Question :
I’d like to optimize Postgres response times for a query which looks for
select
orders.id,
orders.created
from
orders left join order_items on order_items.order_id = orders.id
where
orders.created >= '2011-10-02 23:00:00'
and orders.created <= '2017-12-09 22:59:59.999'
and orders.total_price >= '2000000'
and orders.total_price <= '2147483647'
and order_items.article_name ilike '%test%'
order by
orders.created desc limit '40' offset '0'
In my environment it’s typical that the date range is about 2-5 days and the stored orders are up to 2 years ago. 99% of the query time is used for the gist trigram index scan on article_name. The time range currently has negligible performance impact: it doesn’t matter if I search for orders within 2 days or 2 years.
The simplified DDL contains a compound index on order (created, id):
CREATE TABLE public.orders (
id int4 NOT NULL DEFAULT nextval('orders_id_seq'::regclass),
created timestamp NOT NULL,
total_price int8 NOT NULL,
CONSTRAINT orders_pkey PRIMARY KEY (id)
};
create
unique index order_created_id_idx on
orders
using btree(
created desc,
id
) ;
(
total_price is not null
)
or(
total_price <> 0
)
) ;
create
unique index order_total_price_id_idx_tx_id on
orders
using btree(
total_price desc,
transaction_id
)
where
(
total_price is not null
) ;
CREATE TABLE public.order_items (
id int4 NOT NULL DEFAULT nextval('order_items_id_seq'::regclass),
order_id int8 NOT NULL,
article_name text NULL,
CONSTRAINT order_items_pkey PRIMARY KEY (id),
CONSTRAINT order_items_order_fk FOREIGN KEY (order_id) REFERENCES public.orders(id) ON DELETE CASCADE
)
create
index order_items_article_name_with_like_support_idx on
order_items
using btree(
lower( article_name ) varchar_pattern_ops;
create
index order_item_article_name_trgm_idx on
order_items
using gist(
article_name gist_trgm_ops
) ;
and produces this query plan:
Limit (cost=12575.53..12575.63 rows=40 width=12) (actual time=5334.697..5334.705 rows=40 loops=1)
Output: orders.id, orders.created
Buffers: shared hit=762938 read=7003
I/O Timings: read=206.069
-> Sort (cost=12575.53..12576.39 rows=342 width=12) (actual time=5334.696..5334.701 rows=40 loops=1)
Output: orders.id, orders.created
Sort Key: orders.created DESC
Sort Method: top-N heapsort Memory: 26kB
Buffers: shared hit=762938 read=7003
I/O Timings: read=206.069
-> Nested Loop (cost=0.85..12564.72 rows=342 width=12) (actual time=54.817..5333.618 rows=1739 loops=1)
Output: orders.id, orders.created
Buffers: shared hit=762935 read=7003
I/O Timings: read=206.069
-> Index Scan using order_item_article_name_trgm_idx on public.order_items (cost=0.42..3907.02 rows=2520 width=8) (actual time=10.983..4908.059 rows=35000 loops=1)

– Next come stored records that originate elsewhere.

/-- V-D13 -/
theorem test_inverse_container :
    dest 10 (execInverseWith testParams (flight .inverse [0x00, 0x00, 0x00, 0x00, 0x00, 0x00, 0x00, 0x04, 0x61, 0x01, 0x00, 0x07, 0xFF, 0xFF, 0xFF, 0xFF, 0x00, 0x00, 0x00, 0x02, 0x61, 0x62])) = [0x61, 0x61, 0x61, 0x61, 0x61, 0x61, 0x61, 0x61, 0x61, 0x62] := by decide +kernel

/-- V-D15 -/
theorem test_inverse_partial :
    (regsOf (execInverseWith testParams (flight .inverse [0x00, 0x00, 0x00, 0x00, 0x00, 0x00, 0x00, 0x04, 0x61, 0x01, 0x00, 0x07, 0xFF, 0xFF, 0xFF, 0xFF, 0x00, 0x00, 0x00, 0x02, 0x61, 0x62] (fun r => { r with dstCap := 9 })))).map (fun r => (r.status, r.errInfo, r.resLen, r.resConsumed, r.resBlocks, r.resXformBlocks, r.lastMode)) = some (0x706, 12, 8, 12, 1, 1, 3) := by decide +kernel

/-! Lifecycle, registers and reset (V-L rows) -/

/-- V-L5: RSVD not 0. -/
theorem test_bad_cmd : (regsOf (cmdWrite 0x101 State.reset)).map (fun r => (r.status, r.errInfo)) = some (0x906, 0x101) := by
  decide +kernel

/-- V-L7 and V-L8: overlapping windows are refused, touching windows are not. -/
theorem test_overlap :
    issueCheck testParams .mtfEnc ({ Regs.reset with srcAddr := 0x100, srcLen := 16, dstAddr := 0x108, dstCap := 16 }).latch
      = some (.badRegion, 0)
    ∧ issueCheck testParams .mtfEnc
        ({ Regs.reset with srcAddr := 0x100, srcLen := 16, dstAddr := 0x110, dstCap := 16 }).latch = none := by
  decide +kernel

/-- V-L9, V-L10, V-L11 and V-L12: the end of data memory, the wrap past 2^32, the empty window. -/
theorem test_window_bounds :
    windowValid testParams 0xFFF0 0x11 = false ∧ windowValid testParams 0xFFF0 0x10 = true
    ∧ windowValid testParams 0xFFFFFFFF 2 = false ∧ windowValid testParams 0xFFFFFFFF 0 = true := by decide +kernel

/-- V-D8: MAX_RUN is checked before BLOCK_SIZE; V-R8: 256 is outside 1..255. -/
theorem test_max_run :
    issueCheck testParams .transform ({ Regs.reset with maxRun := 0 }).latch = some (.badMaxRun, 0)
    ∧ issueCheck testParams .rleEnc ({ Regs.reset with maxRun := 256 }).latch = some (.badMaxRun, 256) := by decide +kernel

/-- V-L16: BLOCK_TOO_LARGE at issue, with MAX_BLOCK = 15 here. -/
theorem test_block_too_large :
    issueCheck smallParams .bwtFwd ({ Regs.reset with srcLen := 16 }).latch = some (.blockTooLarge, 16) := by decide +kernel

/-- V-L19: a CMD write while BUSY sets CMD_OVR and nothing else. -/
theorem test_lost_command :
    cmdWrite 0x3 (flight .bwtFwd [0x62]) = .next { flight .bwtFwd [0x62] with
      regs := { (flight .bwtFwd [0x62]).regs with status := 0x11 } } := by rfl

/-- V-L24 and V-L25: clearing DONE keeps ERR_CODE, clearing ERR clears it. -/
theorem test_status_write : statusWrite 0x2 0x906 = 0x904 ∧ statusWrite 0x4 0x904 = 0x0 := by decide

/-- V-L28 and V-L29: reserved bits of CTRL and DBG read 0. -/
theorem test_reserved_bits : ctrlStored 0xFFFFFCFF = 0x7 ∧ dbgStored 0xFFFFFFFF = 0x3 := by decide

/-- V-L30: a soft reset ignores bits 2:0 of the written value. -/
theorem test_soft_reset :
    (ctrlWrite testParams 0x206 { State.reset with regs := { Regs.reset with ctrl := 6, blockSize := 77 } }).regs = Regs.reset := by
  decide +kernel

/-- V-L21: the abort of a command in flight. -/
theorem test_abort :
    let r := (ctrlWrite testParams 0x101 (flight .bwtFwd [0x62])).regs
    (r.status, r.errInfo, r.resLen, r.ctrl) = (0xA06, 0, 0, 0x1) := by decide +kernel

/-- V-L1: ID, VERSION, CAP and MAX_BLOCK. -/
theorem test_constants :
    Regs.reset.value testParams .id = 0x42544531 ∧ Regs.reset.value testParams .version = 1
    ∧ Regs.reset.value testParams .cap = 0 ∧ Regs.reset.value testParams .maxBlock = 0x1000000 := by decide +kernel

/-- R67: a 16-bit access is recorded and changes nothing else. -/
theorem test_bus_fault :
    portWrite testParams 0x10 16 0 State.reset = .next { State.reset with faults := [.hostBusFault 0x10 16] } := by rfl

/-- R72: the host's write to the destination window of a command in flight is a window race. -/
theorem test_window_race :
    (match hostStore testParams 0x8000 0 (flight .bwtFwd [0x62]) with | .fault e => some e | _ => none)
      = some (.hostWindowRace 0x8000) := by decide +kernel

/-- R250: a register write while RST is asserted is ignored. -/
theorem test_rst_ignores_writes :
    portWrite testParams 0x14 32 77 (rstAssert State.reset) = .next (rstAssert State.reset) := by rfl

/-! The step from reset on a placed command word (R253): nine commands go in flight, TRANSFORM is refused -/

/-- The command in flight after one step from reset with word `w` placed. -/
def placed (w : Nat) : Option Instr :=
  match step (State.reset.withFetchWord 32 w) with
  | .next t => t.inFlight.map (fun f => f.command)
  | .fault _ => none
  | .refused _ => none

theorem test_step_bwt_fwd : placed 0x1 = some .bwtFwd := by decide +kernel
theorem test_step_bwt_inv : placed 0x2 = some .bwtInv := by decide +kernel
theorem test_step_mtf_enc : placed 0x3 = some .mtfEnc := by decide +kernel
theorem test_step_mtf_dec : placed 0x4 = some .mtfDec := by decide +kernel
theorem test_step_rle_enc : placed 0x5 = some .rleEnc := by decide +kernel
theorem test_step_rle_dec : placed 0x6 = some .rleDec := by decide +kernel
theorem test_step_block_enc : placed 0x7 = some .blockEnc := by decide +kernel
theorem test_step_block_dec : placed 0x8 = some .blockDec := by decide +kernel
theorem test_step_inverse : placed 0xA = some .inverse := by decide +kernel

/-- V-L31: TRANSFORM from the reset state is refused with UNSUPPORTED_BLOCK_SIZE. -/
theorem test_step_transform :
    (regsOf (step (State.reset.withFetchWord 32 0x9))).map (fun r => (r.status, r.errInfo)) = some (0x306, 0) := by
  decide +kernel

/-- The table's words decode to the table's rows. -/
theorem test_table_words :
    decodeTableWord 32 0x1 = some .bwtFwd ∧ decodeTableWord 32 0xA = some .inverse ∧ decodeTableWord 32 0xB = none := by
  decide +kernel


/-! Witnesses: for each statement with hypotheses, a concrete state and operands that meet them together.

The parameters of the device at hand have no body (log 1), so of MEM_SIZE only 1 ≤ MEM_SIZE is known. A witness whose windows
need more than one byte takes `hP`, that MEM_SIZE is at least the 0x10000 of 95_test_vectors.md. -/

open Sys2Proof.Safety

/-- What a witness with the windows of `flight` takes: MEM_SIZE is at least that of 95_test_vectors.md. -/
abbrev RoomForFlight : Prop := 0x10000 ≤ Config.params.memSize

/-- The latched configuration of `flight`. -/
def flightCfg (n : Nat) (f : Regs → Regs := id) : Latched := (f (vectorRegs n)).latch

theorem flight_flying (i : Instr) (src : List Byte) (f : Regs → Regs) :
    Flying (flight i src f) i (flightCfg src.length f) := rfl

theorem flight_windows {c : Latched} (hP : RoomForFlight) (hs : c.srcAddr.toNat + c.srcLen.toNat ≤ 0x10000)
    (hd : c.dstAddr.toNat + c.dstCap.toNat ≤ 0x10000) : WindowsInMemory Config.params c := by
  unfold WindowsInMemory Latched.srcValid Latched.dstValid windowValid
  exact ⟨by simp; omega, by simp; omega⟩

Output: order_items.id, order_items.order_id, order_items.article_number, order_items.article_name, order_items.number_of_items, order_items.article_type, order_items.price_per_article, order_items.full_price, order_items.size, order_items.order_position
Index Cond: (order_items.article_name ~~* '%test%'::text)
Rows Removed by Index Recheck: 42821
Buffers: shared hit=622968 read=6719
I/O Timings: read=115.587
-> Index Scan using orders_pkey on public.orders (cost=0.43..3.43 rows=1 width=12) (actual time=0.012..0.012 rows=0 loops=35000)
Output: orders.id, orders.transaction_id, orders.order_number, orders.created, orders.total_price, orders.order_state, orders.shipment_type, orders.payment_type, orders.payment_status, orders.number_of_installments, orders.customer_id, orders.shipment_address_id, orders.invoiced_date, orders.shipped_from, orders.order_origin, orders.number_of_articles, orders.checkout_time, orders.referrer
Index Cond: (orders.id = order_items.order_id)
Filter: ((orders.created >= '2011-10-02 23:00:00'::timestamp without time zone) AND (orders.created <= '2017-12-09 22:59:59.999'::timestamp without time zone) AND (orders.total_price >= '2000000'::bigint) AND (orders.total_price <= '2147483647'::bigint))
Rows Removed by Filter: 1
Buffers: shared hit=139967 read=284
I/O Timings: read=90.482
Planning time: 2.112 ms
Execution time: 5334.814 ms
(How) Can I optimize this use case?
Answer :
Index on o.created – about the only thing. Indices on article_name will not work due to the leading and ending %.